Technologies Used for Predictive Analytics

Gartner has been publishing its Magic Quadrant on Business Intelligence and Analytics Platforms since 2006. Due to the increased importance of Predictive Analytics in the marketplace, Gartner decided to create a separate Magic Quadrant for Advanced Analytics Platforms which focuses on Predictive Analytics and published its first version in February 2014. Since it is the first version of the Magic Quadrant, all vendors listed are new and no vendors were dropped.

Gartner's Magic Quadrant for Advanced Analytics Platforms
Gartner’s Magic Quadrant for Advanced Analytics Platforms

As we can see from this Magic Quadrant that it includes well-known vendors but also vendors that are not as big or as well-known. It is interesting to note that open-source vendors such as RapidMiner (a Chicago company) and Knime (a European company) are in the same Leaders Quadrant as well-established vendors such as SAS and IBM. While there are some issues with these open-source vendors as stated in the report but perhaps this Magic Quadrant is also an indication of where the next generation of analytics would come from. Due to the very nature of open-source, there are more opportunities for cheaper customization which would give the organizations the flexibility to be as granular as they want to be. Of course code stability and lack of proper documentation are issues that organizations need to be cognizant about. Organizations may also want to “try-out” these open source tools before they make a big commitment to proprietary software to see if Predictive Analytics is something they want to invest heavily in.

Using Predictive Analytics in Specific Industries

There are many industries that utilize Predictive Analytics. The organizations in these industries either use Predictive Analytics to transform their business and/or to address certain areas that they would like to improve upon. Following is a list of some of the industries that utilize Predictive Analytics:

Industry How is Predictive Analytics used?
Retail
  • Customer Retention
  • Inventory Optimization
  • Low-Cost Promotions
Oil and Gas
  • Well and Field Asset Surveillance
  • Production Optimization
  • Equipment Reliability and Maintenance
Automotive
  • Adjust production schedules
  • Tweak marketing campaigns
  • Minimize Inventory
Food
  • Human Resources Allocation
  • Supply Chain Optimization
Healthcare
  • Electronic Health Records
Government
  • Nation-wide Blood Levels
Social Media
  • New Business Models

While there are many examples of industries that have embraced Predictive Analytics but there are other industries that have not fully accepted it as a new reality.

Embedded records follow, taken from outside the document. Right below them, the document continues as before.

/-- Scrim, Lath and the fence sequencers (spec/02). -/
structure ScrimSt where
  /-- Packets issued and not yet consumed or absorbed, oldest first (R58). -/
  flight : List Flying := []
  /-- Units that wait in a router: local port in HOLD (R71), or Lath edge in low power (R64). Key: cell. -/
  waiting : NMap (List Pkt) := []
  /-- Units that a local port in HOLD keeps from its cell, oldest first: they count as received when HOLD is released (R71, R72).
  Key: cell. -/
  heldUnits : NMap (List (Pkt × Nat)) := []
  /-- Lath seam links that train (R63). -/
  training : List Nat := []
  /-- Units in a router input's buffer, oldest first (R56). Key: cell × 5 + input. -/
  buf : NMap (List BufUnit) := []
  /-- Deficit of a VC at an output (R57). Key: (cell × 5 + output) × 8 + VC. -/
  deficit : NMap Nat := []
  /-- Input the rotating pointer of an output names within a VC (R57). Key as deficit. -/
  rrPtr : NMap Nat := []
  /-- The virtual channel whose turn it is at an output (R57). Key: cell × 5 + output. -/
  vcPtr : NMap Nat := []
  /-- The packet an input receives on a VC, and the units received: from its header to its last unit it holds its VC
  on the output it takes (R50). Key: (cell × 5 + input) × 8 + VC. -/
  rx : NMap (Pkt × Nat) := []
  /-- The packet that a local output delivers on a VC, and the units delivered: it holds its VC there too (R50). Key: cell × 8 + VC. -/
  eject : NMap (Pkt × Nat) := []
  /-- Packets that a router itself completes at an input, each with its next unit, oldest first: their units enter the buffer as slots are
  free (R56, R66). Key as rx. -/
  finish : NMap (List (Pkt × Nat)) := []
  /-- Flits of the replay buffer that the receiver has rejected, oldest first: the replay starts with them (R54). Key: cell × 5 + output. -/
  unacked : NMap (List (Pkt × Nat)) := []
  /-- SCRIM_VC_WEIGHT as an output still applies it that awaits its next packet boundary (R75). Key: cell × 5 + output. -/
  oldWeight : NMap Word := []
  /-- Cells that had a unit ready for an SCR output without credit since the last core cycle (R72). -/
  stallNow : List Nat := []
  /-- The last 16 flits sent on an on-die link, oldest first, each with the one unit it carries (R54). Key: cell × 5 + output. -/
  replay : NMap (List (Pkt × Nat)) := []
  /-- Failed replays of the same flit in a row (R54). Key: cell × 5 + output. -/
  replayFails : NMap Nat := []
  /-- Inputs that reject flits until the replay arrives (R54). Key: cell × 5 + input. -/
  rejecting : List Nat := []
  /-- Core cycle at which an input last saw a valid slot or heartbeat (R65). Key: cell × 5 + input. -/
  seen : NMap Nat := []
  /-- The fence map of the leader. -/
  fence : FenceMap := {}
  /-- The fence map before the open epoch. -/
  oldFence : FenceMap := {}
  /-- A fence epoch is open (Table 2-9). -/
  epochOpen : Bool := false
  /-- Closed epochs, 16 bits (Table 2-9). -/
  epoch : Nat := 0
  /-- Changes of the home extent map that travel with the open epoch, and those that wait for the next (R229). -/
  extChg : List (Nat × ExtEnt) := []
  extNext : List (Nat × ExtEnt) := []
  /-- Home extent map entries that cells held before the open epoch, where it changed them. Key: cell × 65536 + extent. -/
  extOld : NMap ExtEnt := []
  /-- The epoch, and the next one, of R212: 1 sets indices aside, 2 restores them; 0 neither. -/
  give : Nat := 0
  nextGive : Nat := 0
  /-- Routers that have applied the map of the open epoch. -/
  applied : List Cell := []
  /-- Routers whose completion report has arrived. -/
  reported : List Cell := []
  /-- Fence notes on their way to the leader. -/
  notes : List Elem := []
  /-- Elements that join the next epoch (R67). -/
  nextNotes : List Elem := []
  /-- Elements a return removes in the next epoch (R374). -/
  nextReturns : List Elem := []
  /-- Elements the open epoch adds, and those it returns. -/
  adding : List Elem := []
  returning : List Elem := []
  /-- Package time in ns at which an element was fenced (R374). -/
  fencedAt : List (Elem × Nat) := []
  /-- Elements barred from return until DORMANT (R374). -/
  barred : List Elem := []
  /-- Package time of an element's last return (R374). -/
  returnedAt : List (Elem × Nat) := []
  /-- Live statistics of R72: bytes injected and received. Key: cell × 8 + VC. -/
  injLive : NMap Nat := []
  ejLive : NMap Nat := []
  /-- Cycles with a unit ready and no credit. Key: cell. -/
  stallLive : NMap Nat := []
  /-- Live latency buckets (R73). Key: cell × 16 + bucket. -/
  histLive : NMap Nat := []
  /-- Longest time measured, ns. Key: cell. -/
  maxLive : NMap Nat := []
  /-- Core cycle of the last SNAP. Key: cell. -/
  snapAt : NMap Nat := []
  /-- Core cycle at which the timed transaction of a slot was first injected (R73). Key: cell × 1024 + slot. -/
  timing : NMap Nat := []
  /-- Slots whose transaction has been timed, or is (R73), as cell × 1024 + slot. -/
  timed : List Nat := []
  /-- Cells whose drain has passed its commit point (R70). -/
  committed : List Cell := []
  deriving DecidableEq, Repr

/-- What leaves a port toward the requester. -/
inductive Resp where
  /-- MemData with MetaValue, data and poison. -/
  | memData (mv : Mv) (data : Line) (poison : Bool)
  /-- Cmp. -/
  | cmp
  /-- Cmp-E. -/
  | cmpE
  /-- Completion of a CXL.io or device request; `ur`: Unsupported Request; `poison`: its data is poisoned. -/
  | ioCpl (data : List Line) (ur : Bool) (poison : Bool := false)
  /-- Completion of a CXL.io request that the INST endpoint of the port answers. -/
  | vcs (data : List Nat) (ur : Bool)
  /-- A message of a pass-through device, or of its host, that answers a request (R151). -/
  | pass (p : Pkt)
  deriving DecidableEq, Repr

These industries have many excuses for not considering Predictive Analytics but typically revolve around scope, quality, cost, and fear of the known. However, the tide might be changing for these industries as well since industry bloggers are beginning to insist on how Predictive Analytics could be leveraged for competitive advantages.

My Opinion

Predictive Analytics can come in handy in making organizations analytical and becoming a better version of themselves. However, Predictive Analytics can be a deal-breaker if organizations have attempted and failed in the past and for this very reason, Predictive Analytics should start as a discussion first. This discussion should revolve around asking which areas need improvements and among other things determine if Predictive Analytics could be something that could help. After a successful Predictive Analytics initiative, other areas could be potential candidates as well.

An important thing to note is that Predictive Analytics is an organization-wide initiative that has touchpoints across the organization and thus the maturity of the organization has to be seriously considered prior to go on a Predictive Analytics journey. No matter how good Predictive Analytics can be for the organization but if the organization is not mature enough and it does not have the right governance, processes and feedback mechanisms in place then it might turn out to be another attempt at glory but nothing to show for it.

References:

    1. Predictive Analytics for Dummies
    2. Seven Methods for Transforming Corporate Data Into Business Intelligence
    3. IBM Journal Paper on A Business Intelligence System by H.P. Luhn
    4. Gartner report (G00258011) Magic Quadrant for Advanced Analytics
    5. Gartner IT Glossary on Predictive Analytics
    6. Gartner IT Glossary on Business Intelligence
    7. SAP Predictive Analytics
    8. Decision Support Systems by Marek J. Druzdzel and Roger R. Flynn
    9. 5 Questions to Ask About Predictive Analytics
    10. 5 Factors for Business Transformation

Processing…
Success! You're on the list.

5 Questions to Ask About Your Big Data

In statistics, a hypothesis is proposed and then data samples are collected to prove or disprove the hypothesis with acceptable confidence levels. For example, let’s say that all our customers are aware of all our product lines. Basically, there are two ways of assessing our hypothesis that includes: (1) Proving our hypothesis and (2) Disproving our hypothesis.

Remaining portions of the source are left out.